What the exercise asks :: In the records below, find each line holding the word "timebase" and copy it.

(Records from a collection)
※ ※ ※

-- ==== Sys2Proof/Certificates/Slice0/Obligations.lean ====
section
/-! DEFINITION. The statements about the EVF-8192 for the provers, chapter by chapter. -/

open Sys2Proof Sys2Proof.Machine Sys2Proof.Safety

/-! ## The block as a whole -/

/-- The command at the front of the queue runs with the queue's rest, and its outcome is the step's. -/
def Obligations.StepRunsTheFrontCommand : Prop :=
  ∀ (s : State) (c : Instr) (rest : List Instr), s.pending = c :: rest → step s = exec c { s with pending := rest }

/-- The model's choice (assumption 2): on an empty queue the boot ROM runs to its end in BOOT unless it waits for its rails, a module in BACKUP
stays as it is, and else one count of the timebase passes, but not past a tick, a grid point or a sample that no command has served. -/
def Obligations.EmptyQueueLetsTimePass : Prop :=
  ∀ s : State, s.pending = [] →
    (modeNow s = mdBOOT → flag s R.BOOT_STAT F.BOOT_STAT_RAILWAIT = false → step s = .next (bootRom s)) ∧
    (modeNow s = mdBOOT → flag s R.BOOT_STAT F.BOOT_STAT_RAILWAIT = true → step s = .next s) ∧
    (modeNow s = 0 → step s = .next s) ∧
    (modeNow s ≠ mdBOOT → modeNow s ≠ 0 → s.now.toNat < nextDue s → step s = .next { s with now := s.now + 1 }) ∧
    (modeNow s ≠ mdBOOT → modeNow s ≠ 0 → nextDue s ≤ s.now.toNat → step s = .next s)

/-- Every command runs to a next state in every state: none faults and none is refused, and none touches the queue. -/
def Obligations.EveryCommandCompletes : Prop :=
  ∀ (c : Instr) (s : State), ∃ t, exec c s = .next t ∧ t.pending = s.pending

/-- The byte store keeps its canonical form over every step. -/
def Obligations.ByteStoreStaysCanonical : Prop :=
  ∀ s t : State, Memory.wf s.mem = true → step s = .next t → Memory.wf t.mem = true

/-- R410, R415, R503, R504: over every step a killed root stays killed, a blown debug lock stays blown, the SVN count does not fall and the
owner's key stays the one recorded. -/
def Obligations.FusesAreNeverUndone : Prop :=
  ∀ s t : State, step s = .next t →
    (s.otp.killed = true → t.otp.killed = true) ∧ (s.otp.debugLock = true → t.otp.debugLock = true) ∧ s.otp.svn ≤ t.otp.svn ∧
    (∀ h, s.otp.owner = some h → t.otp.owner = some h)

/-- The state after reset: an empty queue, a byte store and a point directory with nothing in them, mode BOOT, timebase 0, every domain ON and in
C0 (R463, R470), the pages' headers as R21 gives them, no force, no mould, unlocked configuration and unblown fuses. -/
def Obligations.ResetStateIsTheSpecs : Prop :=
  State.reset.pending = [] ∧ State.reset.mem = [] ∧ Memory.wf State.reset.mem = true ∧ State.reset.now = 0 ∧
  modeNow State.reset = mdBOOT ∧ (∀ d : Fin 14, domSt State.reset d.val = 2 ∧ domC State.reset d.val = 0) ∧
  (∀ p : Fin 8192, pointAt State.reset p.val = nullPoint) ∧ (∀ k : Fin 1024, forceAt State.reset k.val = none) ∧
  (∀ f : Fin 32, mouldOf State.reset f.val = none) ∧ State.reset.rwlLocked = false ∧ State.reset.otp.killed = false ∧
  rd State.reset (R.PG_CTRL 0x39) = 1 ∧ rd State.reset (R.PG_STATE 0x39) = 0 ∧ rd State.reset (R.PG_STATE 0x00) = 2 ∧
  rd State.reset (R.FLK_CFG 0) = 0x807F2000

/-! ## Cast code (04_cast_code.md) -/

/-- R104: w0 reads 0 and discards a write; a write to another work register is read back there, and the other registers, the special
registers, the call stack and the status word stay. -/
def Obligations.WorkRegisterZeroDiscardsWrites : Prop :=
  ∀ (b : Bank) (d n : BitVec 4) (v : Word),
    breg b 0 = 0 ∧ bset b 0 v = b ∧ breg (bset b d v) n = (if n = d ∧ d ≠ 0 then v else breg b n) ∧
    (bset b d v).pc = b.pc ∧ (bset b d v).ib = b.ib ∧ (bset b d v).stack = b.stack ∧ (bset b d v).sticky = b.sticky ∧
    (bset b d v).tbHi = b.tbHi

※ ※ ※

Response box ::
stays as it is, and else one count of the timebase passes, but not past a tick, a grid point or a sample that no command has served. -/
/-- The state after reset: an empty queue, a byte store and a point directory with nothing in them, mode BOOT, timebase 0, every domain ON and in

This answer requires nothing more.